# MATERIAL PROVIDED

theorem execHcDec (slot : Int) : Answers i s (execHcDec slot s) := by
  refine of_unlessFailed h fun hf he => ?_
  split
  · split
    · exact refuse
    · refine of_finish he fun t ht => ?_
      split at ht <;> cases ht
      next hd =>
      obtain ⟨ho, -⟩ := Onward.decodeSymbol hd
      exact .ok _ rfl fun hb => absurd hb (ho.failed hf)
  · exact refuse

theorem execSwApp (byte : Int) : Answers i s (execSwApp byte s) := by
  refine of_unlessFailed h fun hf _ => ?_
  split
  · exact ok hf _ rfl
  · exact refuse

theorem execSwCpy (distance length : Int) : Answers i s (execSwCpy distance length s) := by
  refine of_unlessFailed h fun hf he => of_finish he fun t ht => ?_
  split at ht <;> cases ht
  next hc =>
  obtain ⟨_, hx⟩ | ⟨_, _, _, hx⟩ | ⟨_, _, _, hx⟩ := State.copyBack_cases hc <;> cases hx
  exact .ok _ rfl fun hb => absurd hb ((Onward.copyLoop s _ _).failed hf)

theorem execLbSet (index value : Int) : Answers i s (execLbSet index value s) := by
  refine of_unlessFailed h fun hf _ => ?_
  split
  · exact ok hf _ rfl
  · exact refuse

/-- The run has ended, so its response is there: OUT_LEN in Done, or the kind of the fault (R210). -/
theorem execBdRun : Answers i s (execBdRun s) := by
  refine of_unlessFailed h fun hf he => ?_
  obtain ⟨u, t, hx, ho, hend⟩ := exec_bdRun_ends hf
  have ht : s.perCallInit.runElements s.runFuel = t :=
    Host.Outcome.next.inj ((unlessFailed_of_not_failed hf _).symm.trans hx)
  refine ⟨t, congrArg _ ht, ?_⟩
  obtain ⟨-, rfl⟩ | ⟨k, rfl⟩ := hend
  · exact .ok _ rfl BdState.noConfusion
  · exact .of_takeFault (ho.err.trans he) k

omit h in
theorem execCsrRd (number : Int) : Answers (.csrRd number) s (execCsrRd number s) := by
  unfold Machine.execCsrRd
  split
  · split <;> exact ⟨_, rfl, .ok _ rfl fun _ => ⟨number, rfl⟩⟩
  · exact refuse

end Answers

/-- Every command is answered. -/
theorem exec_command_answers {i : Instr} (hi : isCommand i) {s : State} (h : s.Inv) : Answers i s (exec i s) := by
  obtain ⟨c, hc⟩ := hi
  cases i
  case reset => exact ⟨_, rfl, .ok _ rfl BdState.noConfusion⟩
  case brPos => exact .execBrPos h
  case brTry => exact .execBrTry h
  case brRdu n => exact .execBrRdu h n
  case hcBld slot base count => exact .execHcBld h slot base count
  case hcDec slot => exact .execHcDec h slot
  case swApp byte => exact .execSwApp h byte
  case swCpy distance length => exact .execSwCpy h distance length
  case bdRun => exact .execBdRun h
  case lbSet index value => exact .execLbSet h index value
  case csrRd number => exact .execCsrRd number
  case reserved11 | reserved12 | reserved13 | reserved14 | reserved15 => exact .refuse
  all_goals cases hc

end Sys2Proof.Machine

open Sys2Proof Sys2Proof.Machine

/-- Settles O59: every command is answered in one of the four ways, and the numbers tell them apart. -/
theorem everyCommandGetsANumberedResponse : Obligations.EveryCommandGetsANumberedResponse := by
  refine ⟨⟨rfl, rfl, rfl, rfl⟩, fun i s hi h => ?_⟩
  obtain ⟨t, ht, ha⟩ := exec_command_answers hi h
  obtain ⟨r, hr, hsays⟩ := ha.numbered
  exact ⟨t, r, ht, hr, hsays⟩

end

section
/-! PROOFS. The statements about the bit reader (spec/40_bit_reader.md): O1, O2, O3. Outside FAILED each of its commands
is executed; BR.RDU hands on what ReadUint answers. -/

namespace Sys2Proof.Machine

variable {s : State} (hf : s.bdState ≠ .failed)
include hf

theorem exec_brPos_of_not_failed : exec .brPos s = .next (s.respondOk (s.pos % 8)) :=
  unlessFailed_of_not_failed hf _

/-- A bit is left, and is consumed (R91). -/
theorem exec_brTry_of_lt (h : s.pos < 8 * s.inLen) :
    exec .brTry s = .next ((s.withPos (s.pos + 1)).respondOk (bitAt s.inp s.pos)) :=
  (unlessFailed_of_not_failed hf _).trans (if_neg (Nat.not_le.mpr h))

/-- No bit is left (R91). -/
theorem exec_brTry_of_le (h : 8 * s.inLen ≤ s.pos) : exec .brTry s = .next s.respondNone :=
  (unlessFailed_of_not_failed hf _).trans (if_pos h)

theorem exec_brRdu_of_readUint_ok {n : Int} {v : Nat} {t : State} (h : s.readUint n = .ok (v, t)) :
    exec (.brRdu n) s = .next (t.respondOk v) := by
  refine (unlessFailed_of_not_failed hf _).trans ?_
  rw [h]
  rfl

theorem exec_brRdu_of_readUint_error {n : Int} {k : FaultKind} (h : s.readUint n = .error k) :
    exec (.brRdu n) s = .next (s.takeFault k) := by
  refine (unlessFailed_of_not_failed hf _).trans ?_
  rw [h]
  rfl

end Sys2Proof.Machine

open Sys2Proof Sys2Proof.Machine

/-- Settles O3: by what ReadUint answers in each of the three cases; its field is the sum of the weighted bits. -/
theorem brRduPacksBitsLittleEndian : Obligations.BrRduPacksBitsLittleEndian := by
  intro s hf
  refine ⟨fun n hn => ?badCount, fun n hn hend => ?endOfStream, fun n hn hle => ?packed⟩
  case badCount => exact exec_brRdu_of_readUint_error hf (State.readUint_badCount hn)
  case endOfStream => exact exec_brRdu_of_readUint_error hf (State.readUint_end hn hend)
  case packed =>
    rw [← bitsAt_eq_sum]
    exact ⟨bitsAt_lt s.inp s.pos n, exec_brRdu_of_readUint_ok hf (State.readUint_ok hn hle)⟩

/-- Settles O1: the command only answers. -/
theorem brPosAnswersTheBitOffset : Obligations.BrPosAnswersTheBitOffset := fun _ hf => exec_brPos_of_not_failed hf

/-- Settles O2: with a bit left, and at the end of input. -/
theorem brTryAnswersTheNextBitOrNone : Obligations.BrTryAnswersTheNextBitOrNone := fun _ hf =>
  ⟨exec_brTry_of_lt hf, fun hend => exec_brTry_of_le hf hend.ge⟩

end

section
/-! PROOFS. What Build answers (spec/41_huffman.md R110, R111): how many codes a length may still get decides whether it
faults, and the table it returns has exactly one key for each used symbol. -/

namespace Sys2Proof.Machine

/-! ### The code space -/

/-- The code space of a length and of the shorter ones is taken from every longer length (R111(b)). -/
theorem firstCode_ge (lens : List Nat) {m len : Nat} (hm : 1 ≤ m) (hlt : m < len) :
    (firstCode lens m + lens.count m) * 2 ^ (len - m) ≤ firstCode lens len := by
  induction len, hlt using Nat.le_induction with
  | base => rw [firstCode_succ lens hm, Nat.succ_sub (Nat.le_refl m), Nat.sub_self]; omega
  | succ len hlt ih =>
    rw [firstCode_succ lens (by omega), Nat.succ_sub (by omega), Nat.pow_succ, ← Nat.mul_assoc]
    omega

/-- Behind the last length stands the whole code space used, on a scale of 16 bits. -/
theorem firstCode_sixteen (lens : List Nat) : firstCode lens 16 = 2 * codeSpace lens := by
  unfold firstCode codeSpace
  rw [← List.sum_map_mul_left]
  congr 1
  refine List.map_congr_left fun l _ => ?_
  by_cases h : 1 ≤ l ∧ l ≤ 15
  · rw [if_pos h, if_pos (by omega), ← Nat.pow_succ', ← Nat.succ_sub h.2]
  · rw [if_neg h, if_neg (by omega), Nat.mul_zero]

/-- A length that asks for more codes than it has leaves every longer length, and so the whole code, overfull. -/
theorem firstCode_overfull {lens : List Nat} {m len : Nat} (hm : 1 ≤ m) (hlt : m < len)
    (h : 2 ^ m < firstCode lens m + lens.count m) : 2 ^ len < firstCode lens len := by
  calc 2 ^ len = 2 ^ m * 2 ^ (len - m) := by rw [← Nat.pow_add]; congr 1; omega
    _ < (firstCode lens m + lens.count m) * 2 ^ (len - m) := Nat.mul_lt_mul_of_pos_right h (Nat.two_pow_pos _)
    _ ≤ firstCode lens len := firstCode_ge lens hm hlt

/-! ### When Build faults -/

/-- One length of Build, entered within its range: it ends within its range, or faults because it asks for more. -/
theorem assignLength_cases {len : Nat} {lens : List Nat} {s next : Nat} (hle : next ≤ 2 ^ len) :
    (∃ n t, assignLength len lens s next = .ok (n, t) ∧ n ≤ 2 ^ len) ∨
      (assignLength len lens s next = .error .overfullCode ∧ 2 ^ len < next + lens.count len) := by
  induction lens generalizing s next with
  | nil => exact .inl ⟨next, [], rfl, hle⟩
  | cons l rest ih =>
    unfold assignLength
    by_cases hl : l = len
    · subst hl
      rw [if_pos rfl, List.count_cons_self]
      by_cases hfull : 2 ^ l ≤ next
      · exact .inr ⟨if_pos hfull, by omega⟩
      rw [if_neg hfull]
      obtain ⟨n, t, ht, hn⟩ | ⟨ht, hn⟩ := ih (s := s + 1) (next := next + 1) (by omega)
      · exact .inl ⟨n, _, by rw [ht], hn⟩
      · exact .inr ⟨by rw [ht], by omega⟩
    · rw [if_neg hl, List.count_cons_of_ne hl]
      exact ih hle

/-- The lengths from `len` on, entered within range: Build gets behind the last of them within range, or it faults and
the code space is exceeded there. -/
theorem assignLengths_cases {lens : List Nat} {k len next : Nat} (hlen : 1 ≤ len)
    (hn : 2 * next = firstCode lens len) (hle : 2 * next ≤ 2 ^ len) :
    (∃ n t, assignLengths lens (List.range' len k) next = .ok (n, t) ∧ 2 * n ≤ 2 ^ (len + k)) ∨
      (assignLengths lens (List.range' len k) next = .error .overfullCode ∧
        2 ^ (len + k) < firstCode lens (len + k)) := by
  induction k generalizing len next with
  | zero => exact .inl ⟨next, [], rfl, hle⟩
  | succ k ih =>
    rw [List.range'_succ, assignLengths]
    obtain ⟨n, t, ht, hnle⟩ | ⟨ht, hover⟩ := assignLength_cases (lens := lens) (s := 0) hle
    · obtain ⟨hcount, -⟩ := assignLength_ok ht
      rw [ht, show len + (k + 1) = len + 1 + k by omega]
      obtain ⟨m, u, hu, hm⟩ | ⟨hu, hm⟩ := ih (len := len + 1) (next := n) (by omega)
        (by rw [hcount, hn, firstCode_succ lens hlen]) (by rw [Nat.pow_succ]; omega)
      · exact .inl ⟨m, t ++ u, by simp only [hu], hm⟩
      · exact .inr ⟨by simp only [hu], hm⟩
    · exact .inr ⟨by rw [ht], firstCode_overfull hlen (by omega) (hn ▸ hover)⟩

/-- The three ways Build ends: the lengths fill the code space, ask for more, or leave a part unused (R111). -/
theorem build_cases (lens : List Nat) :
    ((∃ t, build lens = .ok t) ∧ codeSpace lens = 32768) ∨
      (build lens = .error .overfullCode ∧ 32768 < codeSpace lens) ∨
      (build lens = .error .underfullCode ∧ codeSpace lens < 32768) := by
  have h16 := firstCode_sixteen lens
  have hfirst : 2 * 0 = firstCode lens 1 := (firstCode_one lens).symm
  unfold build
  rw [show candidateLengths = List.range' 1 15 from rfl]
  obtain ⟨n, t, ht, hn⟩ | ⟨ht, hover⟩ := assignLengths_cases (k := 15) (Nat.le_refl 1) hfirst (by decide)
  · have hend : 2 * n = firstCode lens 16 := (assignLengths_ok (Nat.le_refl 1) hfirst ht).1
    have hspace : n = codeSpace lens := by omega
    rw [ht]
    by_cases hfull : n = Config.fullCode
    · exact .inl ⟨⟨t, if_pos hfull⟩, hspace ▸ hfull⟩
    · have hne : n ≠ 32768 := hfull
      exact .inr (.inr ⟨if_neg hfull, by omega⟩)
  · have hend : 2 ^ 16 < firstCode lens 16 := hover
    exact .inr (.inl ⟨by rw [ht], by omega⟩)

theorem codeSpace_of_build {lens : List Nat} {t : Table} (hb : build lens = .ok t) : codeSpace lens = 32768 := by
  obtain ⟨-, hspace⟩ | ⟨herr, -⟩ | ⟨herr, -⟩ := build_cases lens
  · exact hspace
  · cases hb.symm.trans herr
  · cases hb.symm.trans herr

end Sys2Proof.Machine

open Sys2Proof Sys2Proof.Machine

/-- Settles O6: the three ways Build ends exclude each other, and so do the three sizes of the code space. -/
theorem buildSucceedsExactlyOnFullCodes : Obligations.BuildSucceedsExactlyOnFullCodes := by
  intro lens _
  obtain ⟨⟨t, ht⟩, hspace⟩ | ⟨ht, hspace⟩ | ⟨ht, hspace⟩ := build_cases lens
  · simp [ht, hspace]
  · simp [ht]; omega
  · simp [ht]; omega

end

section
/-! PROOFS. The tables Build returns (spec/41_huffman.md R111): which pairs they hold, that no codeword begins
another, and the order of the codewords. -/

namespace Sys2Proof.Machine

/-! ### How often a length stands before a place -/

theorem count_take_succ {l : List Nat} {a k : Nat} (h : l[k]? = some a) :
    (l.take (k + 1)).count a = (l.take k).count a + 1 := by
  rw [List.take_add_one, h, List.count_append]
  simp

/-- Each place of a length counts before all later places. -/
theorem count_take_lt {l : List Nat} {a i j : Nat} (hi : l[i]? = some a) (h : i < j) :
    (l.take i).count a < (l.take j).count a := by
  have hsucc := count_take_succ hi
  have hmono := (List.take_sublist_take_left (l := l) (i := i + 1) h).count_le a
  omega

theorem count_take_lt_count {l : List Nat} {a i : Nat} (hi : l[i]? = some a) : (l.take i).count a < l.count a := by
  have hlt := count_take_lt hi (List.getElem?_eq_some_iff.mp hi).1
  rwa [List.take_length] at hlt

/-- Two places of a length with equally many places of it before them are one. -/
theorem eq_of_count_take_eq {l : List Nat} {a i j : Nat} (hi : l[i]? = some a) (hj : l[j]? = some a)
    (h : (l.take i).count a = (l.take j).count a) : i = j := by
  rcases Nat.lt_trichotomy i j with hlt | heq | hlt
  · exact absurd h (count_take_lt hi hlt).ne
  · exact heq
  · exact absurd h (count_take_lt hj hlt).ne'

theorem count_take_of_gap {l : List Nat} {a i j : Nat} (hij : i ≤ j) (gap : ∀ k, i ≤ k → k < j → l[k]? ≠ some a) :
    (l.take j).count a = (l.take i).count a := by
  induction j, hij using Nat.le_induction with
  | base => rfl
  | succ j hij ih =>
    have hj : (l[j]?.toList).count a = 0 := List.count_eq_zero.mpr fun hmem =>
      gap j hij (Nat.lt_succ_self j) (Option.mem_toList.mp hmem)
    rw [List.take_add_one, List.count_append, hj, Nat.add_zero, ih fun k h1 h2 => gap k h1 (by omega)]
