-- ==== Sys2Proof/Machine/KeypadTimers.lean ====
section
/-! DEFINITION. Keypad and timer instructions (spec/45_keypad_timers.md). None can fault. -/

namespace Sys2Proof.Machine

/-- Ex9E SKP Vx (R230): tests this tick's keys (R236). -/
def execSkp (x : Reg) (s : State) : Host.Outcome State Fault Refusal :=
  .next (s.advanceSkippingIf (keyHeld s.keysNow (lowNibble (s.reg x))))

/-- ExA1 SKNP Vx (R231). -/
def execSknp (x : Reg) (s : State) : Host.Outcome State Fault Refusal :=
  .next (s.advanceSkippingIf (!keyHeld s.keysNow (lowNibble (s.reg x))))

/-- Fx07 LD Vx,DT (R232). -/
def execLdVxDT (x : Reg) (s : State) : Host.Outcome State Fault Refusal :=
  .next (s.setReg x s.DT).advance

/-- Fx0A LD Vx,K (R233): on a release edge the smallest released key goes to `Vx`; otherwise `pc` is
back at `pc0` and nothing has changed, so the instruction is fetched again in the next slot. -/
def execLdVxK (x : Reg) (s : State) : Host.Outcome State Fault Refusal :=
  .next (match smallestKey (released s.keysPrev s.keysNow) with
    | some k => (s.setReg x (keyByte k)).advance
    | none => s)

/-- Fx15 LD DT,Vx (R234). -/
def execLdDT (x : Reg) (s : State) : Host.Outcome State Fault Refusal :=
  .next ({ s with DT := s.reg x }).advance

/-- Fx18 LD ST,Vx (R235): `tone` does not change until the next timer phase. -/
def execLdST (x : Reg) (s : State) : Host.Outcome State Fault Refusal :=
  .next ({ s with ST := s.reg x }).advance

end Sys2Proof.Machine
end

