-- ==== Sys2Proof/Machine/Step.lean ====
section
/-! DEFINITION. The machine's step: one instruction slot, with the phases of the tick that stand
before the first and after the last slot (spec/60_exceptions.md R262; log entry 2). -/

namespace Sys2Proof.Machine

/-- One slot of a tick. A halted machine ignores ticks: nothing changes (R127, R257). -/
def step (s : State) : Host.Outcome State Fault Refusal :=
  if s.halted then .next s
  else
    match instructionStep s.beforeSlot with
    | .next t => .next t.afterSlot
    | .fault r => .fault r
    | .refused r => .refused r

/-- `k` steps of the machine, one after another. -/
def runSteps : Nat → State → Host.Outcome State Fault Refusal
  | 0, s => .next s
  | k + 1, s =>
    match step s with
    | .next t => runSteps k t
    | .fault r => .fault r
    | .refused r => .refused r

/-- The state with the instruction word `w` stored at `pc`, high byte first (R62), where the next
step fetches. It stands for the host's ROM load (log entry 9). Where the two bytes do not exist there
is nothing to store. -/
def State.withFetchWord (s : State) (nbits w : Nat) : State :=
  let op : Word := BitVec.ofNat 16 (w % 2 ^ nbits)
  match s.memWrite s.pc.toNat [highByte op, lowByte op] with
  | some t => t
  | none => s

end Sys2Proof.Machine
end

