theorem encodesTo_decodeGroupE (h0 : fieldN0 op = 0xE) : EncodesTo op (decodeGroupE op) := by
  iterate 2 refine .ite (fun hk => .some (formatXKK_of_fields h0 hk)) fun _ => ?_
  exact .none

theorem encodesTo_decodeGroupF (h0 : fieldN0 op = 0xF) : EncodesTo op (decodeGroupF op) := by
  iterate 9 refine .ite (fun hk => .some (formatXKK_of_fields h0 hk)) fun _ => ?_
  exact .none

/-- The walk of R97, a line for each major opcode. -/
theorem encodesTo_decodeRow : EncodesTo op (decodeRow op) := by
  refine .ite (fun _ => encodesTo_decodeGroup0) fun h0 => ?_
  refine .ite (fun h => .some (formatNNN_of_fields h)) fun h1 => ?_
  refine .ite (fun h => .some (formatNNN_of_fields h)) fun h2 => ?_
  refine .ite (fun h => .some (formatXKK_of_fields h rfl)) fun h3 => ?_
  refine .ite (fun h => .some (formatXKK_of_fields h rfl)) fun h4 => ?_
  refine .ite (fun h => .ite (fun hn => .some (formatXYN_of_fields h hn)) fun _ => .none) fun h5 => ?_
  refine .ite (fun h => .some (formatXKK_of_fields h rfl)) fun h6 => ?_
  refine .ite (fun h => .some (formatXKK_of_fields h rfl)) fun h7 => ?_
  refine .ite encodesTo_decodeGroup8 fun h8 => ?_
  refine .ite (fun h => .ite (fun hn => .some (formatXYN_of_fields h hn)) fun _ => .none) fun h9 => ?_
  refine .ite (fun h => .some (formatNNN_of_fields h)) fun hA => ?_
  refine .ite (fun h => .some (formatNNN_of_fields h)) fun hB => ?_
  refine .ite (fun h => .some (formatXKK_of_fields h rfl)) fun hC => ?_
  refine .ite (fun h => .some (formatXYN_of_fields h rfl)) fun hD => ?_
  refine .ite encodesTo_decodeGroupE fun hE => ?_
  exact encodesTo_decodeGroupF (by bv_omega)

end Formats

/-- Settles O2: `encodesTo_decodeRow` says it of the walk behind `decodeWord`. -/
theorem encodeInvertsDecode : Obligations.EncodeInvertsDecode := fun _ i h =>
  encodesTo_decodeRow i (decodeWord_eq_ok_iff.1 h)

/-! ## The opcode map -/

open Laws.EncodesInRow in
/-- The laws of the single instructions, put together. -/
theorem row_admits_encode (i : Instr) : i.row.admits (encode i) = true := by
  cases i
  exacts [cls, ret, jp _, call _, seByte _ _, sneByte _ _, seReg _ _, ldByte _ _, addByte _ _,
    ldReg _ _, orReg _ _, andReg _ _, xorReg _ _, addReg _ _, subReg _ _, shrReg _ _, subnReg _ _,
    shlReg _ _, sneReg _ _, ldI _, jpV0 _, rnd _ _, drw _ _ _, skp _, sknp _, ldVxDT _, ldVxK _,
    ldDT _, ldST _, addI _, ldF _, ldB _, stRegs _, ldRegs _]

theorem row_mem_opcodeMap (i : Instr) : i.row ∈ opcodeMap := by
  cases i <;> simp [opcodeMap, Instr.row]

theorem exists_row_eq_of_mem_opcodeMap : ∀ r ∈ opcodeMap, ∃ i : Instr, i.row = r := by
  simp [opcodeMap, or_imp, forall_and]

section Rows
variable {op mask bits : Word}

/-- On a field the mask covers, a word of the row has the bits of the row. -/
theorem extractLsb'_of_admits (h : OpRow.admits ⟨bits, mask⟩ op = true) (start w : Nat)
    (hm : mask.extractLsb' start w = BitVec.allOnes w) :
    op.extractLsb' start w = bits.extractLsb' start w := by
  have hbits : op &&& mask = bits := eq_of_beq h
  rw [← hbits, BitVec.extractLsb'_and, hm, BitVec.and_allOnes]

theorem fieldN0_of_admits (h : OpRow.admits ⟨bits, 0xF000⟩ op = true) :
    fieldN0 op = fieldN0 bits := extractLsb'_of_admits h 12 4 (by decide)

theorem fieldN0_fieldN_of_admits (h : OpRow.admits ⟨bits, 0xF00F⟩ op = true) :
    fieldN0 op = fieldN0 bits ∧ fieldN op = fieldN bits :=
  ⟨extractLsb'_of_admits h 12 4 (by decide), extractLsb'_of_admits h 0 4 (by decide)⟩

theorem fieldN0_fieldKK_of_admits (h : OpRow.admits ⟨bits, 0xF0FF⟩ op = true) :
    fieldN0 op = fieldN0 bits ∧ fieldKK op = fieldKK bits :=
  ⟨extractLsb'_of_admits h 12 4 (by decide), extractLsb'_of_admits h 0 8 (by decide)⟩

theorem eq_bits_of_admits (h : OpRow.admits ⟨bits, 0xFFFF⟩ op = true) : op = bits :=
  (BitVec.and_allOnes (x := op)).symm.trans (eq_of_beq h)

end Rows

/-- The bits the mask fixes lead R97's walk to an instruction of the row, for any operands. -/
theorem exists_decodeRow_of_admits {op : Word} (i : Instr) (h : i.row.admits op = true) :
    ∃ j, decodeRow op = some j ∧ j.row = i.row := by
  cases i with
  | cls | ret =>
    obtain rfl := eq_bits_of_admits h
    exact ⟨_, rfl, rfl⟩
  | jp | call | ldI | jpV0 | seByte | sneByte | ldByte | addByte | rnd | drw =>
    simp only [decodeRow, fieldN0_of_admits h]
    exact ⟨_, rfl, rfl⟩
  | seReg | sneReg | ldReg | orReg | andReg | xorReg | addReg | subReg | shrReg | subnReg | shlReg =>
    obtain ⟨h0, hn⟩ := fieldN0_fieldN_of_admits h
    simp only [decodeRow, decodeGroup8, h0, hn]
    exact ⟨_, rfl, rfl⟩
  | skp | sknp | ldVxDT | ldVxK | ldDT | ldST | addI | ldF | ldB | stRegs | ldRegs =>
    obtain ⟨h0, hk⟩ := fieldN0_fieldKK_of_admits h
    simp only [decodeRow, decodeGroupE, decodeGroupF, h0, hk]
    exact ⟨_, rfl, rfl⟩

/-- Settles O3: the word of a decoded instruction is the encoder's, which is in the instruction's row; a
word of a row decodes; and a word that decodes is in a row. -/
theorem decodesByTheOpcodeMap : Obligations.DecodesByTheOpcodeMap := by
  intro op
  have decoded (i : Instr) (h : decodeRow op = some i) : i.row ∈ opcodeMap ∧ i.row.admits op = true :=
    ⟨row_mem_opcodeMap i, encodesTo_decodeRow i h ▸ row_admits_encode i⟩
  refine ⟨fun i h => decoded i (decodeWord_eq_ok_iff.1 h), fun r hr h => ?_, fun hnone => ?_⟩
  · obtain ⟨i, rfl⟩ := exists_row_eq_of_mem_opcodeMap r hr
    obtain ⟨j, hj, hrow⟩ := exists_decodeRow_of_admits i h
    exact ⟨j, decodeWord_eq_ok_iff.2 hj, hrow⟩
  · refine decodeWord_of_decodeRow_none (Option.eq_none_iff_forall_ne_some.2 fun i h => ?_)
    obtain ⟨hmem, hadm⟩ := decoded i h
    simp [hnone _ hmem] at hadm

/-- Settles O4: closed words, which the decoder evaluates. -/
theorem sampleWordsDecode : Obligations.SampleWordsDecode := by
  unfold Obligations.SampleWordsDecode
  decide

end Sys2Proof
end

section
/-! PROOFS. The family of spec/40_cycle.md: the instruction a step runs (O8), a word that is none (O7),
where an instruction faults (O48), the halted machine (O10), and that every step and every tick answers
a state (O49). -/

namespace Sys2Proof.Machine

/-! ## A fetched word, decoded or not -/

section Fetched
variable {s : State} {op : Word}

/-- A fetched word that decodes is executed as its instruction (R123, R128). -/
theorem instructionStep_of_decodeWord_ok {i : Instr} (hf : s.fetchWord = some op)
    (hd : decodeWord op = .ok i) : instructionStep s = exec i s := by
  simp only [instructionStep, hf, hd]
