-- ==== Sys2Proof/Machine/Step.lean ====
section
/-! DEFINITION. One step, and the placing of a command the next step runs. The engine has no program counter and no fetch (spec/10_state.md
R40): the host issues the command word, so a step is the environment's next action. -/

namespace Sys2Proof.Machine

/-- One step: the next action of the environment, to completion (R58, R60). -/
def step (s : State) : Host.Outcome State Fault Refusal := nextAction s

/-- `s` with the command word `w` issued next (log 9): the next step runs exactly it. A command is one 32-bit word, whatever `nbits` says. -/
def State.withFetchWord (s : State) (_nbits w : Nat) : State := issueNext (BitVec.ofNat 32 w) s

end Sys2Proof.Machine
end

# THE TASK
Going back to the entries above, set down exactly the lines that begin at the one with "-⟩ := assignLength_ok ht" and end at the one with "(hn ▸ hover)⟩", both included, and nothing else.

# TASK SOLUTION
    · obtain ⟨hcount, -⟩ := assignLength_ok ht
      rw [ht, show len + (k + 1) = len + 1 + k by omega]
      obtain ⟨m, u, hu, hm⟩ | ⟨hu, hm⟩ := ih (len := len + 1) (next := n) (by omega)
        (by rw [hcount, hn, firstCode_succ lens hlen]) (by rw [Nat.pow_succ]; omega)
      · exact .inl ⟨m, t ++ u, by simp only [hu], hm⟩
      · exact .inr ⟨by simp only [hu], hm⟩
    · exact .inr ⟨by rw [ht], firstCode_overfull hlen (by omega) (hn ▸ hover)⟩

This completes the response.